Лорд Дарнли вошел вместе с нею, идя рядом, точно он уже был ее принцем-консортом. По всей видимости, лихорадка у него прошла, однако его красивое белое лицо все еще портили красные струпья, оставшиеся после перенесенной им болезни. Весь Эдинбург судачил, что у него оспа, хотя он и называет свою хворь корью, чтобы не испугать королеву.
Она воссела в золоченое кресло под балдахином. Графиня Аргайл и Мэри Ливингстон красиво уложили шлейф ее мантии, так что он свешивался с возвышения, на котором она сидела, затем отошли в сторону и присоединились к остальным придворным. Дарнли уселся рядом с нею на такое же великолепное кресло, но, разумеется, без королевского балдахина. Вид у него был надутый.
Давид Риччо, недавно назначенный французский секретарь королевы, принес маленький золоченый столик и поставил его на край помоста, прямо перед королевой. Ее окружали члены ее совета – Морэй, Роутс, Мэйтленд и остальные. Присутствовал здесь и английский посол, мастер Трокмортон, вместе со своим агентом, мастером Томасом Рэндольфом. Месье де Кастельно в одиночестве стоял на другой стороне помоста.
– Мы готовы принять просительницу, – произнесла королева.
Трубачи и волынщики сыграли еще одну фанфару. Я выступила вперед, Нико зашагал рядом.

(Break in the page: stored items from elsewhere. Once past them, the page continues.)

-- ==== Sys2Proof/Machine/Flags.lean ====
section
/-! DEFINITION. The counter's arithmetic and prediction (R90, R91), the history shift (R111), the cause codes (R141). -/

namespace Sys2Proof.Machine

/-- `taken_of(c)`: a counter of 2 or 3 predicts taken (R90). -/
def takenOf (c : Counter) : Bool := decide (2 ≤ c.toNat)

/-- `bump(c, t)`: up to 3 or down to 0, saturating, computed in integers (R91). -/
def bump (c : Counter) (taken : Bool) : Counter :=
  BitVec.ofNat 2 (if taken then min (c.toNat + 1) 3 else c.toNat - 1)

/-- `ghr_shift(h, t)`: right by one, the outcome enters at bit `N-1` (R111); of zero width when `N = 0` (90_conflicts
C1, C2). -/
def ghrShift {n : Nat} (h : BitVec n) (taken : Bool) : BitVec n :=
  (h >>> 1) ||| ((BitVec.ofBool taken).setWidth n <<< (n - 1))

/-- The cause codes of R141. -/
def Fault.code : Fault → BitVec 2
  | .indexOutOfRange => 1
  | .reservedCommand => 2
  | .statOverflow => 3

/-- The cause a code stands for; 0 stands for none (R141). -/
def Fault.ofCode? (c : BitVec 2) : Option Fault :=
  if c = 1 then some .indexOutOfRange
  else if c = 2 then some .reservedCommand
  else if c = 3 then some .statOverflow
  else none

end Sys2Proof.Machine
end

Да, Нико был подле меня. После его первого визита мы с ним разговаривали каждый день, и мало-помалу я излечилась от своей горечи и недоверия. Но мы еще не стали любовниками, во всяком случае, пока, хотя тетушка Мар невозмутимо продолжала свою переписку о получении для нас разрешения на родственный брак.
Сегодня Нико был одет в черный бархатный камзол, короткие, до колен штаны и чулки, расшитые серебром, но скромные по сравнению с нарядами, которые он носил, будучи придворным. Я также облачилась в черный бархат с узким белым кружевным гофрированным воротником на вороте-стойке и длинными верхними рукавами, прикрепленными к корсажу изумрудными застежками, так что видны были нижние рукава, из сине-зеленого шелка. Мои волосы покрывала украшенная драгоценными камнями сетка и расшитая жемчугом бархатная шапочка.
Все на мне было новым и свежим – от нижней сорочки до батистового покрывала, но за одним исключением. Вокруг моей шеи, ярко выделяясь на черном фоне, блестело ожерелье моей матушки из оправленной в золото бирюзы.
В руках я держала серебряный ларец, принадлежавший когда-то Марии де Гиз.
Свет сотен свечей отражался от его выпуклой, покрытой чеканкой крышки и от изображающих сцены охоты барельефов на его четырех боках. Кроме ларца я несла еще цветок – желтый петуший гребень, один-единственный длинный, покрытый черно-фиолетовыми крапинками стебель с длинными, зазубренными листьями и кистью желтых бутонов на конце. Бутоны только-только начали раскрываться – лорд Дарнли еще не обрел над королевой полную власть. Я не знала, удастся ли мне убедить ее отвергнуть его сейчас, пока его влияние еще не расцвело, но я должна была попытаться.
Пройдя половину расстояния до возвышения, на котором они сидели, я увидела, как он наклонился и прошептал ей что-то на ухо. Его руки дрожали – он боялся. Вот и хорошо. Так ему и надо.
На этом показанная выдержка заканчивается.